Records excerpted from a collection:
★ ★ ★
-- ==== Sys2Proof/Tests/Slice0.lean ====
section
/-! SUPPORT. Tests: ill-formed terms refused, words written out by hand, one step per command with the expected values of
95_test_vectors.md, and for each obligation that has hypotheses a state that meets them all (`witness_…`). -/

namespace Sys2Proof.Tests

open Sys2Proof Sys2Proof.Machine

-- One theorem after the other: each `decide +kernel` waits for those before it, and each that waits would hold a thread.
set_option Elab.async false

/-! ### Helpers -/

/-- The state after reset in the test configuration CFG-T of 95_test_vectors.md. -/
def toy : State := { State.reset with cfg := Config.test }

/-- A state with its first registers x0, x1, … written. -/
def loadFrom (s : State) : Nat → List Nat → State
  | _, [] => s
  | i, v :: vs => loadFrom (s.setReg ⟨i % 32, Nat.mod_lt _ (by decide)⟩ v) (i + 1) vs

/-- CFG-T with x0, x1, … written. -/
def withRegs (vs : List Nat) : State := loadFrom toy 0 vs

/-- A state with a byte string in DMEM. -/
def put (s : State) (a : Nat) (bs : List Byte) : State := { s with dmem := s.dmem.writeBytes a bs }

/-- A state whose random source is about to give these answers. -/
def drawing (s : State) (answers : List Nat) : State := { s with rng := ⟨answers, 0⟩ }

/-- A state that holds the accepted command word. -/
def holding (s : State) (w : Word) : State := s.accept w

/-- The state a step leads to, if it leads to one. -/
def nextOf (o : Host.Outcome State Fault Refusal) : Option State :=
  match o with
  | .next t => some t
  | .fault _ => none
  | .refused _ => none

/-- ERRCODE and registers of the next state. -/
def regsAfter (o : Host.Outcome State Fault Refusal) (rs : List Reg) : Option (BitVec 8 × List Nat) :=
  (nextOf o).map fun t => (t.errcode, rs.map t.reg)

/-- ERRCODE, LEN_D and the bytes from an offset on, in the next state. -/
def bytesAfter (o : Host.Outcome State Fault Refusal) (a n : Nat) : Option (BitVec 8 × Word × List (Option Byte)) :=
  (nextOf o).map fun t => (t.errcode, t.desc.lenD, (List.range n).map fun i => t.dmem.read (a + i))

/-- ERRCODE of the next state, and whether UNWRITTEN_READ is recorded there. -/
def codeAfter (o : Host.Outcome State Fault Refusal) : Option (BitVec 8 × Bool) :=
  (nextOf o).map fun t => (t.errcode, t.unwrittenRead)

/-- Bytes from numbers. -/
def bytes (ns : List Nat) : List Byte := ns.map (BitVec.ofNat 8)

/-- A state with the descriptor registers ADDR_A, LEN_A, ADDR_B, LEN_B and ADDR_D set. -/
def pointing (s : State) (addrA lenA addrB lenB addrD : Word) : State :=
  { s with desc := { s.desc with addrA := addrA, lenA := lenA, addrB := addrB, lenB := lenB, addrD := addrD } }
★ ★ ★
- Instructions for the task -
Taking the entries above, write out exactly the lines starting with the line containing "of 95_test_vectors.md. -/" and going on through the line containing "with x0, x1, … written. -/", both included, and nothing else.

- Answer area -
/-- The state after reset in the test configuration CFG-T of 95_test_vectors.md. -/
def toy : State := { State.reset with cfg := Config.test }

/-- A state with its first registers x0, x1, … written. -/
def loadFrom (s : State) : Nat → List Nat → State
  | _, [] => s
  | i, v :: vs => loadFrom (s.setReg ⟨i % 32, Nat.mod_lt _ (by decide)⟩ v) (i + 1) vs

/-- CFG-T with x0, x1, … written. -/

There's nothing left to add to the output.